-- ==== Sys2Proof/Machine/SessionOps.lean ====
section
/-! DEFINITION. CCP sessions as other parts of the machine meet them (R545-R551, R555): sending, acknowledgement, loss, program slots' records; and the choice of the time source. -/

namespace Sys2Proof.Machine

def State.sess? (s : State) (n : Nat) : Option Session := s.mgmt.sessions.find? fun x => x.num == n

def State.setSess (s : State) (x : Session) : State := { s with mgmt.sessions := s.mgmt.sessions.map fun y => if y.num == x.num then x else y }

def Session.isOpen (x : Session) : Bool := x.opening.isNone

/-- The most body bytes of a datagram (R545). -/
def dgramMax : Nat := 8904

/-- CCP types (Table 15.3). -/
def ctHelloRsp := 0x02
def ctFinish := 0x03
def ctFinishAck := 0x04
def ctClose := 0x05
def ctAck := 0x06
def ctKeepalive := 0x07
def ctProgram := 0x10
def ctProgramAck := 0x11
def ctCompletion := 0x12
def ctEvent := 0x13
def ctTelemSub := 0x14
def ctTelem := 0x15
def ctEvidenceReq := 0x16
def ctEvidence := 0x17
def ctRecoveryStatus := 0x21

/-- Is a type acknowledged (Table 15.3)? -/
def ackedType (type : Nat) : Bool := [ctClose, ctProgram, ctProgramAck, ctCompletion, ctEvent, ctTelemSub, ctEvidenceReq, ctEvidence].contains type

/-- A datagram leaves the port. -/
def emitCcp (x : Session) (seq type msgid frag nfrag : Nat) (body : List Byte) (s : State) : State :=
  (s.emit (.ccp x.peer x.num type seq msgid frag nfrag body)).addTotal (ownTotal totDgramTx 0) 1

/-- One datagram with the next SEQ; an acknowledged one is kept, and due again after 1 ms (R547). -/
def sendDatagram (n type msgid frag nfrag : Nat) (body : List Byte) (s : State) : State :=
  match s.sess? n with
  | some x =>
    let d : TxDgram := { seq := x.txSeq, type := type, msgid := msgid, frag := frag, nfrag := nfrag, body := body, sends := 1, due := s.now + 1000000 }
    emitCcp x x.txSeq type msgid frag nfrag body
      (s.setSess { x with txSeq := x.txSeq + 1, unacked := if ackedType type then x.unacked ++ [d] else x.unacked })
  | none => s

/-- A datagram of an acknowledged type waits while 256 are unacknowledged (R547). -/
def queueDatagram (n type msgid frag nfrag : Nat) (body : List Byte) (s : State) : State :=
  match s.sess? n with
  | some x =>
    if ackedType type ∧ (256 ≤ x.unacked.length ∨ x.txWait ≠ []) then
      s.setSess { x with txWait := x.txWait ++ [{ type := type, msgid := msgid, frag := frag, nfrag := nfrag, body := body }] }
    else sendDatagram n type msgid frag nfrag body s
  | none => s

def queueFrags (n type msgid nfrag : Nat) : Nat → List (List Byte) → State → State
  | _, [], s => s
  | i, b :: r, s => queueFrags n type msgid nfrag (i + 1) r (queueDatagram n type msgid i nfrag b s)

/-- A message leaves on a session, in as many datagrams as it needs (R545). -/
def ccpSend (n type : Nat) (body : List Byte) (s : State) : State :=
  match s.sess? n with
  | some x =>
    let frags := if body = [] then [[]] else piecesOf dgramMax 256 body
    queueFrags n type x.txMsg frags.length 0 frags (s.setSess { x with txMsg := x.txMsg + 1 })
  | none => s

/-- Datagrams that waited go out while there is room: at most k of them. -/
def drainTx (n : Nat) : Nat → State → State
  | 0, s => s
  | k + 1, s =>
    match s.sess? n with
    | some x =>
      match x.txWait with
      | f :: r => if x.unacked.length < 256 then drainTx n k (sendDatagram n f.type f.msgid f.frag f.nfrag f.body (s.setSess { x with txWait := r })) else s
      | [] => s
    | none => s

/-- SESSIONS and SLOTS of LK.MGT.STATUS. -/
def countMgmt (s : State) : State :=
  (s.fset LK_MGT_STATUS.SESSIONS [0] (s.mgmt.sessions.filter Session.isOpen).length).fset LK_MGT_STATUS.SLOTS [0] s.mgmt.slots.length

def freeSlot (k : Nat) (s : State) : State := countMgmt { s with mgmt.slots := SMap.erase s.mgmt.slots k }

def putSlot (k : Nat) (x : Slot) (s : State) : State := { s with mgmt.slots := SMap.put s.mgmt.slots k x }

/-- A slot's record goes to a session as COMPLETION (R555). -/
def sendCompletion (k : Nat) (x : Slot) (n : Nat) (bs : List Byte) (s : State) : State :=
  let msgid := ((s.sess? n).map Session.txMsg).getD 0
  ccpSend n ctCompletion bs (putSlot k { x with sess := some n, phase := .sent msgid bs } s)

/-- Records whose session is lost go to an open session of the same role: the one that opened first (R555). -/
def offerRecords (s : State) : State :=
  s.mgmt.slots.foldl (fun (s : State) (e : Nat × Slot) =>
    match e.2.phase, e.2.sess with
    | .record bs, none =>
      match s.mgmt.sessions.find? fun x => x.isOpen && x.role == e.2.role with
      | some x => sendCompletion e.1 e.2 x.num bs s
      | none => s
    | _, _ => s) s

/-- What a slot keeps when its session is gone: a record not acknowledged waits again. -/
def Slot.orphan (x : Slot) (now : Nat) : Slot :=
  { x with sess := none, lostAt := now, phase := match x.phase with
      | .sent _ bs => .record bs
      | p => p }

/-- A session is over: closed, lost, or never opened. -/
def dropSession (n : Nat) (s : State) : State :=
  let s := { s with mgmt.sessions := s.mgmt.sessions.filter (fun x => x.num != n),
                    mgmt.slots := SMap.mapVals (fun _ (x : Slot) => if x.sess == some n then x.orphan s.now else x) s.mgmt.slots,
                    clr.waiting := s.clr.waiting.filter fun w => w.1 != n }
  countMgmt (offerRecords s)

/-- The sessions of a clearing end when its last slice is scrubbed, and AT.CCPKEY clears (R551). -/
def endClrSessions (c : Nat) (s : State) : State :=
  let s := ((s.mgmt.sessions.filter fun x => x.role == c).map Session.num).foldl (fun s n => dropSession n s) s
  (List.range 6).foldl (fun s i => s.setWord .AT_CCPKEY_DIGEST [c, i] 0) (s.setWord .AT_CCPKEY_CTRL [c] 0)

/-- SRC of PTP.CFG in effect (R543): FREE runs on REFCLK alone; a source selected anew has no lock yet. -/
def ptpSource (s : State) : State :=
  if s.fget LK_PTP_CFG.SRC [0] = 0 then { s.fset LK_PTP_STATUS.STATE [0] 0 with mgmt.goodSyncs := 0, mgmt.lastSync := none, mgmt.slew := 0 }
  else if s.fget LK_PTP_STATUS.STATE [0] = 0 then { s.fset LK_PTP_STATUS.STATE [0] 1 with mgmt.goodSyncs := 0, mgmt.lastSync := none }
  else s

/-! NV records that the firmware adds (R550). -/

def nvBytes (r : NvRec) : List Byte := toBytesLE 4 r.addr ++ List.replicate 4 0 ++ toBytesLE 8 r.mask.toNat ++ toBytesLE 8 r.value.toNat

/-- The NV image with records added is written into the copy that is not in force and committed (R99). While a commit runs, this one is not made. -/
def nvAppend (rs : List NvRec) (s : State) : State :=
  if s.boot.nvCommitAt.isSome then s
  else
    let all := nvImage s ++ rs
    let body := (all.map nvBytes).flatten
    let hdr := toBytesLE 4 0x4E44564E ++ toBytesLE 2 1 ++ List.replicate 2 0 ++ toBytesLE 8 0 ++ toBytesLE 4 all.length ++ toBytesLE 4 (crc32c body) ++ List.replicate 40 0
    nvCommit (seedWrite 4 (nvOffset (1 - s.boot.nvActive)) (hdr ++ body) s)

end Sys2Proof.Machine
end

Problem statement =
Look above for the line containing "(s.emit (.ccp x.peer". Output from there through the line containing "emitCcp x x.txSeq", exactly and inclusively.

Exercise solution =
  (s.emit (.ccp x.peer x.num type seq msgid frag nfrag body)).addTotal (ownTotal totDgramTx 0) 1

/-- One datagram with the next SEQ; an acknowledged one is kept, and due again after 1 ms (R547). -/
def sendDatagram (n type msgid frag nfrag : Nat) (body : List Byte) (s : State) : State :=
  match s.sess? n with
  | some x =>
    let d : TxDgram := { seq := x.txSeq, type := type, msgid := msgid, frag := frag, nfrag := nfrag, body := body, sends := 1, due := s.now + 1000000 }
    emitCcp x x.txSeq type msgid frag nfrag body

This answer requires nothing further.